After the Duchess of Sussex accepted an award at last night’s Women of Vision Awards in New York City, she, husband Prince Harry, and her mother, Doria Ragland, were involved in a “near catastrophic car chase” with paparazzi.
A spokesperson for the Duke and Duchess of Sussex released a statement regarding the incident, denouncing the paparazzi’s “relentless pursuit” of Meghan and Harry.
“Last night, The Duke and Duchess of Sussex and Ms. Ragland were involved in a near catastrophic car chase at the hands of a ring of highly aggressive paparazzi,” the statement reads. “This relentless pursuit, lasting over two hours, resulted in multiple near collisions involving other drivers on the road, pedestrians and two NYPD officers. While being a public figure comes with a level of interest from the public, it should never come at the cost of anyone’s safety. Dissemination of these images, given the ways in which they were obtained, encourages a highly intrusive practice that is dangerous to all in involved.”
A source tells Bazaar.com the chase allegedly included half a dozen blacked-out vehicles, with these drivers committing various traffic violations such as running red lights, reversing down a one-way street, driving on the sidewalk, blocking a moving vehicle, and driving while using the phone and photographing. The couple was staying at a friend’s private residence and did not want to compromise this friend’s home.
The source also tells Bazaar.com that the duke and duchess accept the level of attention they receive at highly publicized events. In the case of last night’s ceremony, they allowed paparazzi to capture photos of them entering and leaving the venue.
Harry and Meghan have long spoken out against the invasive breaches of privacy that paparazzi and tabloids commit to sell photos and stories about the couple’s personal lives. The duke and duchess have previously taken legal action, filing multiple lawsuits against the likes of Associated Newspapers.
In his memoir, Spare, Harry recalled the trauma of losing his mother, Princess Diana, in a fatal car crash in Paris after she was pursued by paparazzi in 1997.
Harry wrote that he later drove through the tunnel where the crash occurred, when he was 23.

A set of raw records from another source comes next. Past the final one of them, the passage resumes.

-- ==== Sys2Proof/Tests/Slice0.lean ====
section
/-!
SUPPORT. Tests: ill-formed terms that WellFormed refuses, single steps on small states, worked values of the spec, and for
every statement with hypotheses a state and operands that meet them.
-/
open Sys2Proof Sys2Proof.Machine
namespace Sys2Proof.Tests

set_option Elab.async false

/-! Small states. -/

/-- Bring-up is over: S5, no reset held, every unit READY, and CTX0 maps 4 GiB on to HBM. -/
def up : State :=
  { ucbs := (List.range 201).map fun u => (u, { st := .ready })
    dict := [(Obj.BRINGUP_STAGE, 5)]
    sup := { coldReset := false, band := .full }
    host := { linkUp := true }
    mem := { apt := bootEntries ++ [(4, ⟨0x100000009, 0xB⟩)] } }

/-- A word of opcode `op` with fields (position, value). -/
def enc (op : Nat) (fs : List (Nat × Nat)) : Nat := fs.foldl (fun w f => w + f.2 * 2 ^ f.1) (op * 2 ^ 56)

/-- A slot that leads a program of these words, its first line fetched, with these registers. -/
def lead (ws x : List Nat) (target : Nat := 0x1000) : Slot :=
  { role := .leader
    target := target
    words := ws.length
    lines := [{ line := 0, bytes := padTo 128 (ws.flatMap (leBytes 8)), poison := 0 }]
    x := (List.range 16).map fun i => BitVec.ofNat 64 (x.getD i 0) }

/-- Slot 0 of sequencer q leads a program of these words. -/
def prog (q : Nat) (ws : List Nat) (x : List Nat := []) : State := up.setSlot q 0 (lead ws x)

/-- Whether `P` holds of the command that slot 0 stands at, and of the state after its fetch. -/
def meets (s : State) (q : Nat) (P : Cmd → State → Bool) : Bool :=
  match s.wordAt q 0 with
  | some (c, s') => P c s'
  | none => false

/-! Witnesses: the hypotheses of each statement are met. -/

theorem witness_FrontCommandRuns : State.reset.pending = [] := rfl

theorem witness_StepKeepsCanonicalForm : State.reset.canonical ∧ ∃ t, step State.reset = .next t := ⟨⟨rfl, rfl⟩, _, rfl⟩

theorem witness_StepKeepsFusesAndQueue : ∃ t, step { up with pending := [.ageHourBurn] } = .next t := ⟨_, rfl⟩

theorem witness_SafeStateIsLatched : endsSafe .safeInNRelease = false ∧
    ∃ t, step { up with safety := { safe := true }, pending := [.safeInNRelease] } = .next t := ⟨rfl, _, rfl⟩

theorem witness_ColdResetsBeginAtS0 :
    keysRise ([(0, {}), (63, {})] : SMap Tile) = true ∧
    ({ up with sup := { up.sup with vinMv := 4499 } } : State).sup.vinMv < 4500 ∧ 6500 ≤ 6500 ∧
    up.sup.coldReset = false ∧ 4499 < (if true then 4500 else 6000) ∧ 5999 < (if false then 4500 else 6000) ∧
    ({ up with sup := { up.sup with band := .full } } : State).bandSettled = false ∧
    State.reset.sup.coldReset = true ∧ 4500 ≤ ({ State.reset with sup := { vinMv := 4500 } } : State).sup.vinMv := by
  and_intros <;> decide +kernel

theorem witness_WarmAndKeeperResets :
    let s := up
    s.sup.coldReset = false ∧ s.safety.safe = false ∧ (s.obj Obj.HBM_MAP == 1) = s.mem.hbmLinear ∧ regionOf 0x17FFFFFFFF = .hbm ∧
    ({ s with safety := { safe := true } } : State).safety.safe = true ∧ s.sup.keeperHeld = false ∧
    ({ s with sup := { s.sup with keeperHeld := true } } : State).sup.keeperHeld = true ∧
    (State.reset.sup.coldReset = true ∧ State.reset.sup.keeperHeld = false) ∧
    ({ s with sup := { s.sup with resetWaits := some 1 } } : State).sup.resetWaits = some 1 ∧ 2 ≠ 1 := by
  and_intros <;> decide +kernel

theorem witness_FundamentalResetOfTheLink :
    let s : State := { up with host := { rings := [(0, { st := .running })] } }
    s.sup.coldReset = false ∧ s.sup.pciePerst = false ∧ s.host.rings ≠ [] ∧
    ({ s with sup := { s.sup with pciePerst := true } } : State).sup.pciePerst = true := by and_intros <;> decide +kernel

theorem witness_SupplyBandsTakeEffect :
    up.sup.coldReset = false ∧ bandCrossed .hold .reduced 8000 = true ∧ bandCrossed .reduced .hold 7800 = true ∧
    bandCrossed .reduced .full 10500 = true ∧ bandCrossed .full .reduced 10300 = true ∧ bandCrossed .full .over 16500 = true ∧
    bandCrossed .over .full 16200 = true ∧
    ({ up with sup := { entryRunning := true } } : State).sup.entryRunning = true ∧
    ({ up with sup := { exitRunning := true } } : State).sup.exitRunning = true := by and_intros <;> decide +kernel

theorem witness_BringupAndClocks :
    let at4 : State := { up with dict := [(Obj.BRINGUP_STAGE, 4)], sup := { up.sup with band := .full } }
    let at1 : State := { up with dict := [(Obj.BRINGUP_STAGE, 1)] }
    let dark : State := { up with sup := { up.sup with refLane := 0 } }
    ({ up with dict := [], sup := { up.sup with band := .full } } : State).stageOpen = true ∧
    (at4.stage < 5 ∧ at4.sup.coldReset = false ∧ at4.stageHeld (at4.stage + 1) = false) ∧
    (up.sup.safeIn = false ∧ 2 ≤ up.stage) ∧ (at1.sup.safeIn = false ∧ at1.stage < 2) ∧
    (up.sup.coldReset = false ∧ up.sup.refSys = true ∧ up.sup.refPcie = true ∧ up.sup.kclkOk = true) ∧
    (bit up.sup.refLane 4 = true ∧ bit dark.sup.refLane 4 = false) := by and_intros <;> decide +kernel

theorem witness_PowerAndHeatControl :
    let s1 := up.setObj Obj.INPUT_POWER_W 65535
    let s2 := up.setObj Obj.INPUT_POWER_W 1
    up.sup.coldReset = false ∧ (s1.capEffective < 65535 ∧ 25 < s1.tclk) ∧ 1 < s2.capEffective ∧
    (List.replicate 64 (1500 : Int)).length = 64 ∧ hottest (List.replicate 64 1500) = some (1500, 0) ∧
    hottest (List.replicate 64 1501) = none := by and_intros <;> decide +kernel

theorem witness_ScalarWordsCompute :
    meets (prog 0 [enc 1 []]) 0 (fun c _ => decide (c.op = 1 ∧ bits c.w0 0 56 = 0)) = true ∧
    meets (prog 152 [enc 7 []]) 152 (fun c _ => decide (c.op = 7 ∧ bits c.w0 0 56 = 0)) = true ∧
    meets (prog 0 [enc 3 [(48, 15), (0, 2 ^ 48 - 1)]]) 0 (fun c s' => decide (c.op = 3 ∧ bits c.w0 52 4 = 0 ∧
      (s'.slot 0 0).pendReg (bits c.w0 48 4) = false)) = true ∧
    meets (prog 0 [enc 4 [(48, 15), (0, 65535)]]) 0 (fun c s' => decide (c.op = 4 ∧ bits c.w0 52 4 = 0 ∧ bits c.w0 16 32 = 0 ∧
      (s'.slot 0 0).pendReg (bits c.w0 48 4) = false)) = true ∧
    meets (prog 0 [enc 5 [(48, 15), (44, 15), (0, 2 ^ 31)]]) 0 (fun c s' => decide (c.op = 5 ∧ bits c.w0 52 4 = 0 ∧
      bits c.w0 32 12 = 0 ∧ (s'.slot 0 0).pendReg (bits c.w0 48 4) = false ∧ (s'.slot 0 0).pendReg (bits c.w0 44 4) = false)) = true ∧
    meets (prog 0 [enc 6 [(48, 1), (44, 2), (40, 3), (0, 12)]]) 0 (fun c s' => decide (c.op = 6 ∧ bits c.w0 52 4 = 0 ∧
      bits c.w0 4 36 = 0 ∧ bits c.w0 0 4 ≤ 0xC ∧ (s'.slot 0 0).pendReg 1 = false ∧ (s'.slot 0 0).pendReg 2 = false ∧
      (s'.slot 0 0).pendReg 3 = false)) = true := by and_intros <;> decide +kernel
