-- ==== Sys2Proof/Machine/Shift.lean ====
section
/-! DEFINITION. The shifts and the modulo, opcode class 1010 (41_alu.md R170 to R173). -/

namespace Sys2Proof.Machine

open Sys2Proof

/-- SLL (R170). -/
def sllEffects (rd rs : Reg) (amount : Nat) (s : State) : Except Fault Effects :=
  aluEffects s rd (sllValue (s.reg rs) amount)

/-- The meaning of SLL. -/
def execSll (rd rs : Reg) (amount : Nat) (s : State) : Host.Outcome State Fault Refusal :=
  settle s (sllEffects rd rs amount s)

/-- SRA (R171). -/
def sraEffects (rd rs : Reg) (amount : Nat) (s : State) : Except Fault Effects :=
  aluEffects s rd (sraValue (s.reg rs) amount)

/-- The meaning of SRA. -/
def execSra (rd rs : Reg) (amount : Nat) (s : State) : Host.Outcome State Fault Refusal :=
  settle s (sraEffects rd rs amount s)

/-- SRL; its flags read the result as signed (R172). -/
def srlEffects (rd rs : Reg) (amount : Nat) (s : State) : Except Fault Effects :=
  aluEffects s rd (srlValue (s.reg rs) amount)

/-- The meaning of SRL. -/
def execSrl (rd rs : Reg) (amount : Nat) (s : State) : Host.Outcome State Fault Refusal :=
  settle s (srlEffects rd rs amount s)

/-- MOD: the remainder under `DIV_SIGNED`, 0 for a zero divisor, and its flags (R173). -/
def modEffects (rd rs rt : Reg) (s : State) : Except Fault Effects :=
  aluEffects s rd (modValue s.cfg (s.reg rs) (s.reg rt))

/-- The meaning of MOD. -/
def execMod (rd rs rt : Reg) (s : State) : Host.Outcome State Fault Refusal :=
  settle s (modEffects rd rs rt s)

end Sys2Proof.Machine
end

“We zipped ahead, went over the lip at the tunnel’s entrance, the bump that supposedly sent Mummy’s Mercedes veering off course. But the lip was nothing. We barely felt it,” he wrote. “As the car entered the tunnel I leaned forward, watched the light change to a kind of water orange, watched the concrete pillars flicker past. I counted them, counted my heartbeats, and in a few seconds we emerged from the other side. I sat back. Quietly I said: Is that all of it? It’s … nothing. Just a straight tunnel. I’d always imagined the tunnel as some treacherous passageway, inherently dangerous, but it was just a short, simple, no-frills tunnel. No reason anyone should ever die inside it.”